Edukasi Masyarakat untuk Cintai Lingkungan

Tukar Sampah dengan Koin Emas di Festival Bahari Raja Ampat 2019

Tukar Sampah dengan Koin Emas di Festival Bahari Raja Ampat 2019

FOTO : Festival Bahari Raja Ampat, Agenda Tahunan Pariwisata Kabupaten Raja Ampat - Istimewa…

WAISAI, (otonominews) - Guna mengedukasi masyarakat untuk mencintai lingkungan serta melakukan kegiatan konservasi menjaga lingkungan untuk tetap bersih Pemerintah kabupaten Raja Ampat bersama sejumlah lembaga akan menggelar program menukar sampah dengan koin emas.

Program unik sekaligus menggiurkan tersebut merupakan rangkaian dari pagelaran Festival Bahari Raja Ampat 2019.

"Pada pelaksanaan festival masyarakat dapat menukar 5-15 kg sampah plastik dengan satu gram koin emas murni," kata Ketua DPC HPI Raja Ampat, Ranny Iriani Tumundo di Waisai, Kamis (03/10/2019).

Menurut Ranny, penukar sampah plastik dengan koin emas tersebut berlangsung dimulai pada hari kedua festival 19- 22 Oktober 2019 di Pantai WTC Raja Ampat pusat pelaksanaan kegiatan festival.

Ranny mengatakan, kegiatan ini guna mendorong masyarakat di Waisai, ibukota kabupaten Raja Ampat guna mengedukasi masyarakat untuk membersihkan sampah plastik di lingkungan masing-masing terutama di laut.
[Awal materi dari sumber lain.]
-- ==== Sys2Proof/Config.lean ====
section
/-!
DEFINITION. What an implementation fixes (the parameters of 00_scope.md R6), one line of the host's inputs
(30_encoding.md R61), and the free values, which nothing constrains (log entries 2 and 3).
-/

namespace Sys2Proof

/-- The parameters of 00_scope.md R6. `none` in a width or a limit is the spec's "unbounded"; `none` in `clkHz` is a
clock frequency left open. -/
structure Params where
  /-- `P_TERM_MASK`: 32-bit mask of the terminal-marker comparator. -/
  termMask : Word32
  /-- `P_TERM_MATCH`: 32-bit match value of the terminal-marker comparator. -/
  termMatch : Word32
  /-- `P_BI_W`: width in bits of the buffer-index register. -/
  biW : Option Nat
  /-- `P_OFF_W`: width in bits of the byte-offset register. -/
  offW : Option Nat
  /-- `P_NBUF_MAX`: maximum number of SoundBuffers in one NamedSound. -/
  nbufMax : Option Nat
  /-- `P_BUF_LEN_MAX`: maximum length in bytes of one SoundBuffer. -/
  bufLenMax : Option Nat
  /-- `P_CLK`: the sequencer clock frequency. DESIGN CHOICE (log entry 22): a whole number of Hz; the spec gives the
  parameter no unit and no granularity. -/
  clkHz : Option Nat
  deriving DecidableEq, Repr, Inhabited

/-- The values of 00_scope.md R6: the default comparator, and every OPEN parameter left open. -/
def Params.default : Params where
  termMask := 0xFFFFFFE0#32
  termMatch := 0#32
  biW := none
  offW := none
  nbufMax := none
  bufLenMax := none
  clkHz := none

/-- The constraints on the parameters: R6 (`P_TERM_MATCH & ~P_TERM_MASK = 0`) and the table "Open parameters" of
92_eei_decisions.md (`P_BI_W` at least 1, `P_OFF_W` at least 9, `P_BUF_LEN_MAX` a multiple of 4). -/
def Params.wf (p : Params) : Bool :=
  p.termMatch &&& ~~~p.termMask == 0#32
    && p.biW.all (1 ≤ ·) && p.offW.all (9 ≤ ·) && p.bufLenMax.all (· % 4 == 0)

/-- 00_scope.md R6: `P_TICK_MS`, the period of the time base in ms, fixed. -/
def tickMs : Nat := 8

/-- What the host and the time base drive in one clock cycle (30_encoding.md R61): `rst`, the input word
`HIN[2:0] = cat(cmd[1:0], tick)`, and the operand `sndIn`. A list of lines is a host script (R65). -/
structure InputLine where
  rst : BitVec 1
  hin : BitVec 3
  sndIn : Ref
  deriving DecidableEq, Repr, Inhabited

/-- FREE VALUE (log entry 2): what is driven in cycle `n` when the script holds no line for it. -/
opaque Config.freeLine : Nat → InputLine

/-- FREE VALUE (log entry 3): what a reference denotes when storage lists no NamedSound for it. -/
opaque Config.unlistedSound : Ref → NamedSound

end Sys2Proof
end

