/-- 41_frame_sequencer.md R110: how a run with no CANCEL and no reset ends, given ticks without end, and exactly which
frames it dispatches. -/
def Obligations.PlainRunDispatchesUpToTerminal : Prop :=
  ∀ (ins : Nat → InputLine) (s : State) (r : Ref) (S : NamedSound),
    PlainRun ins s r → TicksForever ins → S = s.mem.sound r →
    ∃ n t, RunEndsAt ins s n ∧ drive ins n s = .next t ∧ t.regs.st = .stopped
      ∧ (RejectsAsTruncated s.params S →
          t.regs.reason = .truncated ∧ dispatched ins s n = [])
      ∧ (¬RejectsAsTruncated s.params S → RejectsAsEmpty S →
          t.regs.reason = .empty ∧ dispatched ins s n = [])
      ∧ (¬RejectsAsTruncated s.params S → ¬RejectsAsEmpty S →
          dispatched ins s n = (playedWords s.params S).map decodeWord
            ∧ ((playedWords s.params S).length < (frameStream S).length → t.regs.reason = .terminal)
            ∧ ((playedWords s.params S).length = (frameStream S).length → t.regs.reason = .exhausted)
            ∧ (frameStream S).length * 4 = (S.map List.length).sum)

/-- 41_frame_sequencer.md R109: the dispatched sequence of a sound, and how its run ends, are those of the one-buffer
sound of its concatenated buffers. -/
def Obligations.BufferJoinsAreInvisible : Prop :=
  ∀ (ins ins' : Nat → InputLine) (s s' : State) (r r' : Ref),
    PlainRun ins s r → PlainRun ins' s' r' → TicksForever ins → TicksForever ins' → s'.params = s.params →
    s'.mem.sound r' = [(s.mem.sound r).flatten] →
    startResult s.params (s.mem.sound r) = (.loading, .none) →
    startResult s.params [(s.mem.sound r).flatten] = (.loading, .none) →
    ∃ n n' t t', RunEndsAt ins s n ∧ RunEndsAt ins' s' n' ∧ drive ins n s = .next t ∧ drive ins' n' s' = .next t'
      ∧ dispatched ins s n = dispatched ins' s' n' ∧ t.regs.st = t'.regs.st ∧ t.regs.reason = t'.regs.reason

/-- 41_frame_sequencer.md R111: once a CANCEL is accepted, neither its cycle nor any later one of the run dispatches. -/
def Obligations.NoDispatchAfterCancel : Prop :=
  ∀ (ins : Nat → InputLine) (s : State) (n : Nat),
    s.regs.st = .idle ∨ s.regs.st = .loading ∨ s.regs.st = .playing →
    (ins 0).isReset = false → (ins 0).isCancel = true →
    (∀ k t, 1 ≤ k → k < n → drive ins k s = .next t → startsRun (ins k) t = false) →
    dispatched ins s n = []

/-- 41_frame_sequencer.md R111, R105: a CANCEL accepted in Playing lets the wait run its whole length, counted in ticks
from the CANCEL's own cycle on, and then the state is Cancelled. -/
def Obligations.CancelledWaitRunsToItsEnd : Prop :=
  ∀ (ins : Nat → InputLine) (s : State) (n : Nat), Inv s → s.regs.st = .playing → (ins 0).isCancel = true →
    (∀ k, k < n → (ins k).isReset = false ∧ (ins k).isStart = false) → 1 ≤ n →
    ∃ t, drive ins n s = .next t ∧ t.regs.cp = true
      ∧ (ticksFrom ins 0 n < s.regs.cnt.toNat →
          t.regs.st = .playing ∧ t.regs.cnt.toNat = s.regs.cnt.toNat - ticksFrom ins 0 n)
      ∧ (s.regs.cnt.toNat ≤ ticksFrom ins 0 n → t.regs.st = .cancelled)

/-- 41_frame_sequencer.md R114: a frame dispatched in cycle 0 is applied until the cycle of the `2^fd`-th tick strictly
after it; then the sequencer leaves Playing, to Loading or, where a CANCEL came, to Cancelled. -/
def Obligations.WaitLastsTwoToTheFdTicks : Prop :=
  ∀ (ins : Nat → InputLine) (s : State) (f : SoundFrame) (n : Nat), Inv s → dispatchAt ins s 0 = some f →
    (∀ k, 1 ≤ k → k ≤ n → (ins k).isReset = false) →
    (ticksFrom ins 1 n < 2 ^ f.fd.toNat →
        ∃ t, drive ins (n + 1) s = .next t ∧ t.regs.st = .playing
          ∧ t.regs.cnt.toNat = 2 ^ f.fd.toNat - ticksFrom ins 1 n ∧ (1 ≤ n → t.port = none))
      ∧ (ticksFrom ins 1 n = 2 ^ f.fd.toNat → (ins n).isTick = true →
          ∃ t, drive ins (n + 1) s = .next t ∧ t.port = none ∧ t.regs.cnt = 0#4
            ∧ ((∃ k, 1 ≤ k ∧ k ≤ n ∧ (ins k).isCancel = true) → t.regs.st = .cancelled)
            ∧ ((∀ k, 1 ≤ k → k ≤ n → (ins k).isCancel = false) → t.regs.st = .loading))

/-- 41_frame_sequencer.md R112: the bound on a run, in cycles, and the exact number of ticks counted in Playing. -/
def Obligations.RunLengthIsBounded : Prop :=
  ∀ (ins : Nat → InputLine) (s : State) (r : Ref) (S : NamedSound) (n : Nat),
    PlainRun ins s r → S = s.mem.sound r → startResult s.params S = (.loading, .none) → RunEndsAt ins s n →
    n ≤ 1 + (playedWords s.params S).length + (S.length - 1) + 1 + (playingCycles ins s n).length
      ∧ ((playingCycles ins s n).countP fun k => (ins k).isTick)
          = ((playedWords s.params S).map fun w => 2 ^ (decodeWord w).fd.toNat).sum

/-- 70_reset_and_hazards.md R151, R152: with ticks every `Q >= 2 + Cmax` cycles, the frame after one dispatched in cycle 0
is dispatched exactly `2^fd` tick periods later, between 1 and `1 + Cmax` cycles after the tick. -/
def Obligations.CadenceIsExact : Prop :=
  ∀ (ins : Nat → InputLine) (s : State) (S : NamedSound) (f g : SoundFrame) (Q a n : Nat),
    Inv s → LatchedSoundAccepted s → s.sound? = some S → TicksEvery Q a ins → 2 + maxCrossings S ≤ Q →
    SameRun ins s (n + 1) → (∀ k, 1 ≤ k → k ≤ n → (ins k).isCancel = false) →
    dispatchAt ins s 0 = some f → 1 ≤ n → dispatchAt ins s n = some g →
    (∀ k, 1 ≤ k → k < n → dispatchAt ins s k = none) →
    (n + a) / Q = a / Q + 2 ^ f.fd.toNat ∧ 1 ≤ (n + a) % Q ∧ (n + a) % Q ≤ 1 + maxCrossings S
end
Dengan demikian Waisai benar-benar bersih bebas dari sampah plastik.

Kegiatan hanya berlangsung selama tiga hari pada pelaksanaan festival Bahari Raja Ampat. Namun yang diharapkan adalah kesadaran masyarakat untuk membersihkan sampah plastik di lingkungan masing-masing terutama di laut tidak hanya pada momen Festival tetap terus berlanjut.

"Kami harapkan semua elemen masyarakat dapat berpartisipasi dalam kegiatan tersebut guna meramaikan festival dan menciptakan kota Waisai bebas dari sampah plastik," ujarnya.

Festival Bahari akan dilaksanakan pada 18 - 22 Oktober 2019 dengan melibatkan sejumlah lembaga. Salah satu lembaga yang dipercayakan oleh pemerintah daerah guna menyukseskan kegiatan festival Bahari Raja Ampat adalah Dewan Pimpinan Cabang Himpunan Pramuwisata Indonesia (HPI) Raja Ampat,

Kegiatan ini bekerja sama dengan G-tour dan Ethnic Journey sebagai penggagas, Bank Sampah Sorong dan Waisai, Conservation Internasional Indonesia sebagai pelaksana teknis serta dukungan dari Pemkab Raja Ampat.